DIRECTIONS
Gather the lines below that include the string "within", copying each in full.
(Beginning of SUPPLIED DATA)
def regsETH : List RegSpec := [
  ⟨"ETH_CFG", 0x1300000, .single, [⟨0x8000, 24⟩], 0x0,
    [⟨18, 14, .ch, .keep⟩, ⟨16, 2, .ch, .keep⟩, ⟨11, 1, .ch, .keep⟩, ⟨10, 1, .ch, .keep⟩, ⟨9, 1, .ch, .keep⟩, ⟨8, 1, .ch, .keep⟩, ⟨0, 8, .ch, .keep⟩]⟩,
  ⟨"ETH_CTL", 0x1300004, .single, [⟨0x8000, 24⟩], 0xC828280,
    [⟨22, 10, .rw, (.within 0 1000)⟩, ⟨14, 8, .rw, .keep⟩, ⟨6, 8, .rw, (.within 1 128)⟩, ⟨0, 1, .rw, .keep⟩]⟩,
  ⟨"ETH_STATUS", 0x1300008, .single, [⟨0x8000, 24⟩], 0x0,
    [⟨15, 1, .ro, .keep⟩, ⟨14, 1, .ro, .keep⟩, ⟨12, 2, .ro, .keep⟩, ⟨8, 3, .ro, .keep⟩, ⟨4, 1, .ro, .keep⟩, ⟨3, 1, .ro, .keep⟩, ⟨2, 1, .ro, .keep⟩, ⟨1, 1, .ro, .keep⟩, ⟨0, 1, .ro, .keep⟩]⟩,
  ⟨"ETH_EVT", 0x130000C, .single, [⟨0x8000, 24⟩], 0x0,
    [⟨6, 1, .w1c, .keep⟩, ⟨5, 1, .w1c, .keep⟩, ⟨4, 1, .w1c, .keep⟩, ⟨3, 1, .w1c, .keep⟩, ⟨2, 1, .w1c, .keep⟩, ⟨1, 1, .w1c, .keep⟩, ⟨0, 1, .w1c, .keep⟩]⟩,
  ⟨"ETH_EVT_EN", 0x1300010, .single, [⟨0x8000, 24⟩], 0x0,
    [⟨0, 7, .rw, .keep⟩]⟩,
  ⟨"ETH_RX_FRAMES_CNT_LO", 0x1300100, .lo, [⟨0x8000, 24⟩], 0x0,
    [⟨0, 32, .ro, .keep⟩]⟩,
  ⟨"ETH_RX_FRAMES_CNT_HI", 0x1300104, .hi, [⟨0x8000, 24⟩], 0x0,
    [⟨0, 32, .ro, .keep⟩]⟩,
  ⟨"ETH_RX_BYTES_CNT_LO", 0x1300108, .lo, [⟨0x8000, 24⟩], 0x0,
    [⟨0, 32, .ro, .keep⟩]⟩,
  ⟨"ETH_RX_BYTES_CNT_HI", 0x130010C, .hi, [⟨0x8000, 24⟩], 0x0,
    [⟨0, 32, .ro, .keep⟩]⟩,
  ⟨"ETH_TX_FRAMES_CNT_LO", 0x1300110, .lo, [⟨0x8000, 24⟩], 0x0,
    [⟨0, 32, .ro, .keep⟩]⟩,
  ⟨"ETH_TX_FRAMES_CNT_HI", 0x1300114, .hi, [⟨0x8000, 24⟩], 0x0,
    [⟨0, 32, .ro, .keep⟩]⟩,
  ⟨"ETH_TX_BYTES_CNT_LO", 0x1300118, .lo, [⟨0x8000, 24⟩], 0x0,
    [⟨0, 32, .ro, .keep⟩]⟩,
  ⟨"ETH_TX_BYTES_CNT_HI", 0x130011C, .hi, [⟨0x8000, 24⟩], 0x0,
    [⟨0, 32, .ro, .keep⟩]⟩,
  ⟨"ETH_RX_FCS_ERR_CNT", 0x1300120, .single, [⟨0x8000, 24⟩], 0x0,
    [⟨0, 32, .rc, .keep⟩]⟩,
  ⟨"ETH_RX_RUNT_CNT", 0x1300124, .single, [⟨0x8000, 24⟩], 0x0,
    [⟨0, 32, .rc, .keep⟩]⟩,
  ⟨"ETH_RX_OVERSIZE_CNT", 0x1300128, .single, [⟨0x8000, 24⟩], 0x0,
    [⟨0, 32, .rc, .keep⟩]⟩,
  ⟨"ETH_RX_CTRL_CNT", 0x130012C, .single, [⟨0x8000, 24⟩], 0x0,
    [⟨0, 32, .rc, .keep⟩]⟩,
  ⟨"ETH_RX_FRAG_ERR_CNT", 0x1300130, .single, [⟨0x8000, 24⟩], 0x0,
    [⟨0, 32, .rc, .keep⟩]⟩,
  ⟨"ETH_TX_ABORT_CNT", 0x1300134, .single, [⟨0x8000, 24⟩], 0x0,
    [⟨0, 32, .rc, .keep⟩]⟩,
  ⟨"ETH_TX_FRAG_CNT", 0x1300138, .single, [⟨0x8000, 24⟩], 0x0,
    [⟨0, 32, .rc, .keep⟩]⟩,
  ⟨"ETH_DOWN_DROP_CNT", 0x130013C, .single, [⟨0x8000, 24⟩], 0x0,
    [⟨0, 32, .rc, .keep⟩]⟩,
  ⟨"ETH_HOLD_FLUSH_CNT", 0x1300140, .single, [⟨0x8000, 24⟩], 0x0,
    [⟨0, 32, .rc, .keep⟩]⟩]

def regsT1S : List RegSpec := [
  ⟨"T1S_CFG", 0x1400000, .single, [⟨0x10000, 8⟩], 0x0,
    [⟨24, 8, .ch, .keep⟩, ⟨16, 8, .ch, .keep⟩, ⟨11, 5, .ch, .keep⟩, ⟨4, 4, .ch, .keep⟩, ⟨0, 1, .ch, .keep⟩]⟩,
  ⟨"T1S_CFG2", 0x1400004, .single, [⟨0x10000, 8⟩], 0x0,
    [⟨16, 8, .ch, .keep⟩, ⟨0, 11, .ch, .keep⟩]⟩,
  ⟨"T1S_CTL", 0x1400008, .single, [⟨0x10000, 8⟩], 0xC828000,
    [⟨22, 10, .rw, (.within 0 1000)⟩, ⟨14, 8, .rw, .keep⟩, ⟨0, 1, .rw, .keep⟩]⟩,
  ⟨"T1S_STATUS", 0x140000C, .single, [⟨0x10000, 8⟩], 0x0,
    [⟨5, 1, .ro, .keep⟩, ⟨4, 1, .ro, .keep⟩, ⟨3, 1, .ro, .keep⟩, ⟨2, 1, .ro, .keep⟩, ⟨1, 1, .ro, .keep⟩, ⟨0, 1, .ro, .keep⟩]⟩,
  ⟨"T1S_EVT", 0x1400010, .single, [⟨0x10000, 8⟩], 0x0,
    [⟨4, 1, .w1c, .keep⟩, ⟨3, 1, .w1c, .keep⟩, ⟨2, 1, .w1c, .keep⟩, ⟨1, 1, .w1c, .keep⟩, ⟨0, 1, .w1c, .keep⟩]⟩,
  ⟨"T1S_EVT_EN", 0x1400014, .single, [⟨0x10000, 8⟩], 0x0,
    [⟨0, 5, .rw, .keep⟩]⟩,
  ⟨"T1S_RX_FRAMES_CNT", 0x1400100, .single, [⟨0x10000, 8⟩], 0x0,
    [⟨0, 32, .ro, .keep⟩]⟩,
  ⟨"T1S_TX_FRAMES_CNT", 0x1400104, .single, [⟨0x10000, 8⟩], 0x0,
    [⟨0, 32, .ro, .keep⟩]⟩,
  ⟨"T1S_RX_ERR_CNT", 0x1400108, .single, [⟨0x10000, 8⟩], 0x0,
    [⟨0, 32, .rc, .keep⟩]⟩,
  ⟨"T1S_CONFLICT_CNT", 0x140010C, .single, [⟨0x10000, 8⟩], 0x0,
    [⟨0, 32, .rc, .keep⟩]⟩,
  ⟨"T1S_TX_ABORT_CNT", 0x1400110, .single, [⟨0x10000, 8⟩], 0x0,
    [⟨0, 32, .rc, .keep⟩]⟩,
  ⟨"T1S_DOWN_DROP_CNT", 0x1400114, .single, [⟨0x10000, 8⟩], 0x0,
    [⟨0, 32, .rc, .keep⟩]⟩,
  ⟨"T1S_HOLD_FLUSH_CNT", 0x1400118, .single, [⟨0x10000, 8⟩], 0x0,
    [⟨0, 32, .rc, .keep⟩]⟩]

def regsPRS : List RegSpec := [
  ⟨"PRS_CFG", 0x800000, .single, [⟨0x80000, 2⟩], 0x0,
    [⟨17, 1, .ch, .keep⟩, ⟨16, 1, .ch, .keep⟩, ⟨8, 8, .ch, .keep⟩, ⟨0, 8, .ch, .keep⟩]⟩,
  ⟨"PRS_EXC_RATE", 0x800010, .single, [⟨0x80000, 2⟩], 0x4E20,
    [⟨0, 20, .mw, (.within 0 1000000)⟩]⟩,
  ⟨"PRS_EXC_BURST", 0x800014, .single, [⟨0x80000, 2⟩], 0x100,
    [⟨0, 13, .mw, (.within 1 4096)⟩]⟩,
  ⟨"PRS_EXC_LEVEL", 0x800018, .single, [⟨0x80000, 2⟩], 0x100,
    [⟨0, 13, .ro, .keep⟩]⟩,
  ⟨"PRS_LAST_ERR", 0x800020, .single, [⟨0x80000, 2⟩], 0x0,
    [⟨31, 1, .w1c, .keep⟩, ⟨24, 2, .ro, .keep⟩, ⟨16, 7, .ro, .keep⟩, ⟨12, 4, .ro, .keep⟩, ⟨8, 4, .ro, .keep⟩, ⟨0, 8, .ro, .keep⟩]⟩,
  ⟨"PRS_FRAG_STATUS", 0x800030, .single, [⟨0x80000, 2⟩], 0x0,
    [⟨0, 11, .ro, .keep⟩]⟩,
  ⟨"PRS_EVT", 0x800040, .single, [⟨0x80000, 2⟩], 0x0,
    [⟨2, 1, .w1c, .keep⟩, ⟨1, 1, .w1c, .keep⟩, ⟨0, 1, .w1c, .keep⟩]⟩,
  ⟨"PRS_EVT_EN", 0x800044, .single, [⟨0x80000, 2⟩], 0x0,
    [⟨0, 3, .mw, .keep⟩]⟩,
  ⟨"PRS_PARSE_DEPTH_CNT", 0x800100, .single, [⟨0x80000, 2⟩], 0x0,
    [⟨0, 32, .rc, .keep⟩]⟩,
  ⟨"PRS_PARSE_LEN_CNT", 0x800104, .single, [⟨0x80000, 2⟩], 0x0,
    [⟨0, 32, .rc, .keep⟩]⟩,
  ⟨"PRS_PARSE_DROP_CNT", 0x800108, .single, [⟨0x80000, 2⟩], 0x0,
    [⟨0, 32, .rc, .keep⟩]⟩,
  ⟨"PRS_EXC_SENT_CNT", 0x80010C, .single, [⟨0x80000, 2⟩], 0x0,
    [⟨0, 32, .rc, .keep⟩]⟩,
  ⟨"PRS_EXC_LIMIT_DROP_CNT", 0x800110, .single, [⟨0x80000, 2⟩], 0x0,
    [⟨0, 32, .rc, .keep⟩]⟩,
  ⟨"PRS_FRAG_INSERT_CNT", 0x800114, .single, [⟨0x80000, 2⟩], 0x0,
    [⟨0, 32, .rc, .keep⟩]⟩,
  ⟨"PRS_FRAG_HIT_CNT", 0x800118, .single, [⟨0x80000, 2⟩], 0x0,
    [⟨0, 32, .rc, .keep⟩]⟩,
  ⟨"PRS_FRAG_OUTER_CNT", 0x80011C, .single, [⟨0x80000, 2⟩], 0x0,
    [⟨0, 32, .rc, .keep⟩]⟩,
  ⟨"PRS_FRAG_FULL_CNT", 0x800120, .single, [⟨0x80000, 2⟩], 0x0,
    [⟨0, 32, .rc, .keep⟩]⟩,
  ⟨"PRS_FRAG_AGED_CNT", 0x800124, .single, [⟨0x80000, 2⟩], 0x0,
    [⟨0, 32, .rc, .keep⟩]⟩,
  ⟨"PRS_INDIR", 0x810000, .single, [⟨0x80000, 2⟩, ⟨0x80, 168⟩, ⟨0x4, 32⟩], 0x0,
    [⟨24, 6, .mw, .keep⟩, ⟨16, 6, .mw, .keep⟩, ⟨8, 6, .mw, .keep⟩, ⟨0, 6, .mw, .keep⟩]⟩]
(End of SUPPLIED DATA)
WRITTEN REPLY
    [⟨22, 10, .rw, (.within 0 1000)⟩, ⟨14, 8, .rw, .keep⟩, ⟨6, 8, .rw, (.within 1 128)⟩, ⟨0, 1, .rw, .keep⟩]⟩,
    [⟨22, 10, .rw, (.within 0 1000)⟩, ⟨14, 8, .rw, .keep⟩, ⟨0, 1, .rw, .keep⟩]⟩,
    [⟨0, 20, .mw, (.within 0 1000000)⟩]⟩,
    [⟨0, 13, .mw, (.within 1 4096)⟩]⟩,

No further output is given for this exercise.